For the past five months, I have been focused on Semantic Kernel, which is an open-source project that makes adding intelligence to new and existing apps approachable for app owners to help increase productivity for their users.
I have always been interested in machine learning and how it can help increase user productivity. I had the chance to lead the AI Builder team, a few years ago, for a brief period and it was amazing to see the power of the models.
🛠 ML Work
Your recent work at Microsoft has been focused on the Semantic Kernel (SK) framework, which was recently open-sourced. Could you please elaborate on the vision and history of the project?
For several years, Microsoft has been on the forefront of advancements in supercomputing and machine learning, and we've seen the industry train large AI models that can accomplish a wide variety of tasks using natural language —from summarizing and generating text, to generating photorealistic images, to writing sophisticated computer code. We quickly realized the power of these models and what they will be able to unlock for people, developers and organizations.
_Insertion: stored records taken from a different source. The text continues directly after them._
/-- What a register holds that keeps two fields. -/
theorem State.fieldsNow_pair (s : State) {pg off : Nat} {f g : Fld}
    (h : (regFields pg off).filter (fun f => f.acc == .rw || f.acc == .rws || f.acc == .rwk) = [f, g]) (hf : f.acc = .rw)
    (hg : g.acc = .rw) : s.fieldsNow pg off = s.rd f % 2 ^ f.w * 2 ^ f.lo + s.rd g % 2 ^ g.w * 2 ^ g.lo := by
  rw [State.fieldsNow, h]
  simp [hf, hg]

theorem fieldsKept_swap : (regFields 9 0xA8).filter (fun f => f.acc == .rw || f.acc == .rws || f.acc == .rwk) =
    [ARB_SWAP_APPLY_FRAME, ARB_SWAP_SIDE] := by decide +kernel

/-- A field of 48 bits and one of one bit above it. -/
theorem fieldSum_48_1 {f g : Fld} (hfw : f.w = 48) (hfl : f.lo = 0) (hgw : g.w = 1) (hgl : g.lo = 48) (x y : Nat) :
    x % 2 ^ f.w * 2 ^ f.lo + y % 2 ^ g.w * 2 ^ g.lo = x % 2 ^ 48 + y % 2 * 2 ^ 48 := by
  rw [hfw, hfl, hgw, hgl]
  omega

theorem fieldsNow_swap (s : State) : s.fieldsNow 9 0xA8 = s.rd ARB_SWAP_APPLY_FRAME % 2 ^ 48 + s.rd ARB_SWAP_SIDE % 2 * 2 ^ 48 :=
  (s.fieldsNow_pair fieldsKept_swap rfl rfl).trans (fieldSum_48_1 rfl rfl rfl rfl _ _)

/-- A side, and a bit that acts, written over what ARB.SWAP holds. -/
theorem overlay_swap {f g : Fld} (hfw : f.w = 1) (hfl : f.lo = 48) (hgw : g.w = 1) {bit : Nat} (hgl : g.lo = bit)
    (hbit : bit = 49 ∨ bit = 50) (x y : Nat) {sd : Nat} (hsd : sd < 2) :
    overlay (x % 2 ^ 48 + y % 2 * 2 ^ 48) [(f, sd), (g, 1)] = x % 2 ^ 48 + sd * 2 ^ 48 + 2 ^ bit := by
  simp only [overlay, List.foldl_cons, List.foldl_nil, Fld.of_eq 48 1 hfl hfw (by decide), Fld.of_eq bit 1 hgl hgw (by decide), hfw, hfl, hgw, hgl]
  rcases hbit with rfl | rfl <;> omega

/-- ARB.SWAP with the tick it holds, a side and a bit that acts. -/
def State.swapWord (s : State) (sd bit : Nat) : Nat := s.rd ARB_SWAP_APPLY_FRAME % 2 ^ 48 + sd * 2 ^ 48 + 2 ^ bit

theorem swap_value (s : State) {g : Fld} {bit : Nat} (hw : g.w = 1) (hlo : g.lo = bit) (hbit : bit = 49 ∨ bit = 50) {sd : Nat} (hsd : sd < 2) :
    overlay (s.fieldsNow 9 0xA8) [(ARB_SWAP_SIDE, sd), (g, 1)] = s.swapWord sd bit := by
  rw [fieldsNow_swap, overlay_swap rfl rfl hw hlo hbit _ _ hsd, State.swapWord]

theorem State.coverMask_of {s : State} {pg off : Nat} (h1 : off ≠ 0x18) (h2 : off ≠ 0x28) (h : ∀ f ∈ regFields pg off, s.fieldRsv f = false) :
    s.coverMask pg off = (regFields pg off).foldl (fun a f => a + (2 ^ f.w - 1) * 2 ^ f.lo) 0 := by
  rw [State.coverMask, if_neg h1, if_neg h2]
  generalize 0 = a
  generalize regFields pg off = fs at h
  induction fs generalizing a with
  | nil => rfl
  | cons f fs ih =>
    rw [List.foldl_cons, List.foldl_cons, h f List.mem_cons_self, ih _ fun g hg => h g (List.mem_cons_of_mem f hg)]
    rfl

theorem regFields_arb {off : Nat} (ho : 128 ≤ off) (f : Fld) (hf : f ∈ regFields 9 off) : decide (f.page ≠ 17 ∧ f.page ≠ 19 ∧ f.page ≠ 8) = true := by
  obtain ⟨-, hp, -⟩ := regFields_shape ⟨.inl rfl, ho⟩ hf
  rw [hp]
  rfl

theorem coverMask_swap (s : State) : s.coverMask 9 0xA8 = 2 ^ 51 - 1 := by
  rw [State.coverMask_of (by decide) (by decide) fun f hf => s.fieldRsv_of_page (regFields_arb (by decide) f hf)]
  decide +kernel

/-- ARB.SWAP's write changes its two fields alone. -/
theorem writeFields_swap (s : State) (src : Requester) {v : Nat} (hv : v < 2 ^ 51) : s.writeFields src 9 0xA8 v false [] =
    (s.wr ARB_SWAP_APPLY_FRAME (ARB_SWAP_APPLY_FRAME.of v)).wr ARB_SWAP_SIDE (ARB_SWAP_SIDE.of v) := by
  have hgo : ARB_SWAP_GO.acc = .wo ∨ ARB_SWAP_GO.acc = .w1s := .inr rfl
  have htake : ARB_SWAP_TAKE.acc = .wo ∨ ARB_SWAP_TAKE.acc = .w1s := .inr rfl
  have hframe (s : State) : s.writeFld ARB_SWAP_APPLY_FRAME v = (s.wr ARB_SWAP_APPLY_FRAME (ARB_SWAP_APPLY_FRAME.of v), none) :=
    State.writeFld_plain s rfl rfl (s.fieldRsv_of_page rfl) (State.legal_of_none rfl rfl rfl (by decide))
  have hside (s : State) : s.writeFld ARB_SWAP_SIDE v = (s.wr ARB_SWAP_SIDE (ARB_SWAP_SIDE.of v), none) :=
    State.writeFld_plain s rfl rfl (s.fieldRsv_of_page rfl) (State.legal_of_none rfl rfl rfl (by decide))
  rw [State.writeFields_clean, regFields_swap]
  · simp only [State.writeEach, State.each_cons, State.each_nil, hframe, hside, writeFld_wo hgo, writeFld_wo htake]
  · rw [regFields_swap]
    simp only [List.forall_mem_cons, List.not_mem_nil, false_implies, implies_true, and_true]
    exact ⟨fun s => by rw [hframe], fun s => by rw [hside], fun s => by rw [writeFld_wo hgo], fun s => by rw [writeFld_wo htake]⟩
  · rw [coverMask_swap]
    exact Nat.and_two_pow_sub_one_of_lt_two_pow hv

/-- The state after the fields of ARB.SWAP are written for a side. -/
def State.swapWritten (s : State) (sd : Nat) : State :=
  (s.wr ARB_SWAP_APPLY_FRAME (s.rd ARB_SWAP_APPLY_FRAME % 2 ^ 48)).wr ARB_SWAP_SIDE sd

theorem swapWord_bits (s : State) {sd bit : Nat} (hsd : sd < 2) (hbit : bit = 49 ∨ bit = 50) : s.swapWord sd bit < 2 ^ 51 ∧
    s.swapWord sd bit % 2 ^ 48 = s.rd ARB_SWAP_APPLY_FRAME % 2 ^ 48 ∧ s.swapWord sd bit / 2 ^ 48 % 2 = sd ∧
    (s.swapWord sd bit).testBit 49 = (bit == 49) ∧ (s.swapWord sd bit).testBit 50 = (bit == 50) := by
  rw [State.swapWord]
  generalize s.rd ARB_SWAP_APPLY_FRAME = x
  simp only [Nat.testBit_eq_decide_div_mod_eq]
  rcases hbit with rfl | rfl
  · refine ⟨by omega, by omega, by omega, decide_eq_true (by omega), decide_eq_false (by omega)⟩
  · refine ⟨by omega, by omega, by omega, decide_eq_false (by omega), decide_eq_true (by omega)⟩

theorem writeFields_swapWord (s : State) (src : Requester) {sd bit : Nat} (hsd : sd < 2) (hbit : bit = 49 ∨ bit = 50) :
    s.writeFields src 9 0xA8 (s.swapWord sd bit) false [] = s.swapWritten sd := by
  obtain ⟨hlt, hframe, hside, -, -⟩ := swapWord_bits s hsd hbit
  rw [writeFields_swap s src hlt, Fld.of_eq (f := ARB_SWAP_APPLY_FRAME) 0 48 rfl rfl (by decide), Nat.pow_zero, Nat.div_one, hframe,
    Fld.of_eq (f := ARB_SWAP_SIDE) 48 1 rfl rfl (by decide), Nat.pow_one, hside, State.swapWritten]

theorem State.swapWritten_side (s : State) {sd : Nat} (hsd : sd < 2) : (s.swapWritten sd).rd ARB_SWAP_SIDE = sd :=
  State.rd_wr_of _ _ 1 rfl hsd (by decide)

theorem State.swapWritten_frame (s : State) (sd : Nat) :
    (s.swapWritten sd).rd ARB_SWAP_APPLY_FRAME = s.rd ARB_SWAP_APPLY_FRAME % 2 ^ 48 := by
  rw [State.swapWritten, State.rd_wr_ne _ _ (by decide)]
  exact State.rd_wr_of _ _ 48 rfl (Nat.mod_lt _ (Nat.two_pow_pos 48)) (by decide)

theorem arbSame_swapWritten (s : State) (src : Requester) {sd : Nat} (hsd : sd < 2) : ArbSame sd s (s.swapWritten sd) := by
  have := arbSame_writeFields s src hsd (.inr rfl) (s.swapWord sd 49)
  rwa [writeFields_swapWord s src hsd (.inl rfl)] at this

theorem Effect.swapWritten (s : State) (src : Requester) {sd : Nat} (hsd : sd < 2) :
    Effect (regKeys 9 0xA8) (fun _ => false) s (s.swapWritten sd) := by
  have := Effect.writeFields (fun _ => false) blockReg_swap s src (s.swapWord sd 49)
  rwa [writeFields_swapWord s src hsd (.inl rfl)] at this

theorem State.commonActs_swapGo (s old : State) (src : Requester) {v : Nat} (t : Nat) (hgo : v.testBit 49 = true) (htake : v.testBit 50 = false) :
    s.commonActs old src 9 0xA8 v t = s.swapGo src (s.rd ARB_SWAP_SIDE) t := by
  simp [State.commonActs, hgo, htake]

theorem State.commonActs_swapTake (s old : State) (src : Requester) {v : Nat} (t : Nat) (hgo : v.testBit 49 = false) (htake : v.testBit 50 = true) :
    s.commonActs old src 9 0xA8 v t = s.swapTake src (s.rd ARB_SWAP_SIDE) := by
  simp [State.commonActs, hgo, htake]

theorem exec_swapGo_eq (s : State) (src : Requester) (hr : s.reachable src = true) (sd : Fin 2) (w : Nat) :
    exec (.swapGo src sd w) s = .next (((s.swapWritten sd).swapGo src sd w).mgmtReg src 9 0xA8 (s.swapWord sd 49)) := by
  change Host.Outcome.next (s.writeWith src 9 0xA8 [(ARB_SWAP_SIDE, sd.val), (ARB_SWAP_GO, 1)] w) = _
  obtain ⟨-, -, -, hgo, htake⟩ := swapWord_bits s sd.isLt (.inl rfl)
  rw [State.writeWith_block s src blockReg_swap rfl hr _ _ w (swap_value s (bit := 49) rfl rfl (.inl rfl) sd.isLt),
    writeFields_swapWord s src sd.isLt (.inl rfl), State.commonActs_swapGo _ _ _ _ hgo htake, State.roleActs_low _ _ _ _ _ (by decide),
    s.swapWritten_side sd.isLt]

theorem exec_swapTake_eq (s : State) (src : Requester) (hr : s.reachable src = true) (sd : Fin 2) :
    exec (.swapTake src sd) s = .next (((s.swapWritten sd).swapTake src sd).mgmtReg src 9 0xA8 (s.swapWord sd 50)) := by
  change Host.Outcome.next (s.writeWith src 9 0xA8 [(ARB_SWAP_SIDE, sd.val), (ARB_SWAP_TAKE, 1)] 0) = _
  obtain ⟨-, -, -, hgo, htake⟩ := swapWord_bits s sd.isLt (.inr rfl)
  rw [State.writeWith_block s src blockReg_swap rfl hr _ _ 0 (swap_value s (bit := 50) rfl rfl (.inr rfl) sd.isLt),
    writeFields_swapWord s src sd.isLt (.inr rfl), State.commonActs_swapTake _ _ _ _ hgo htake, State.roleActs_low _ _ _ _ _ (by decide),
    s.swapWritten_side sd.isLt]

/-! ### ARB.SWAP.GO and ARB.SWAP.TAKE (R273, R283) -/

theorem swapResults_plain {sd : Nat} (hsd : sd < 2) : ∀ f ∈ [ARB_EPOCH_EPOCH sd, ARB_EPOCH_REASON sd, ARB_APPLY_FRAME sd, ARB_CNT_SWAPS sd],
    plainKey f.key = true := by interval_cases sd <;> decide

theorem errFields_regKeys (pg off k : Nat) (h : keysOf (errFields pg) k = true) : regKeys pg off k = true :=
  keysOf_subset (fun _ hf => List.mem_append_left _ (List.mem_append_right _ hf)) k h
As a team we realized that we needed to share what we learned with a broad open-source community, which we did in March 2023.
It has been exciting to keep learning with the community and see how people around the world are building on top of Semantic Kernel and using it in their organizations to solve real-world business problems.
We will continue to listen to the community and build with them features that will empower the productivity gains we envisioned from the start.
Could you drill down into the different components of the SK architecture and their relevance to LLM-based applications?
Semantic Kernel is a platform that enables developers to create powerful and complex AI applications using large language models (LLMs) as building blocks. It allows developers to leverage the capabilities of LLMs without having to write complex code or train custom models. Semantic Kernel at its core is an orchestration engine (the kernel) and hooks to multiple other systems.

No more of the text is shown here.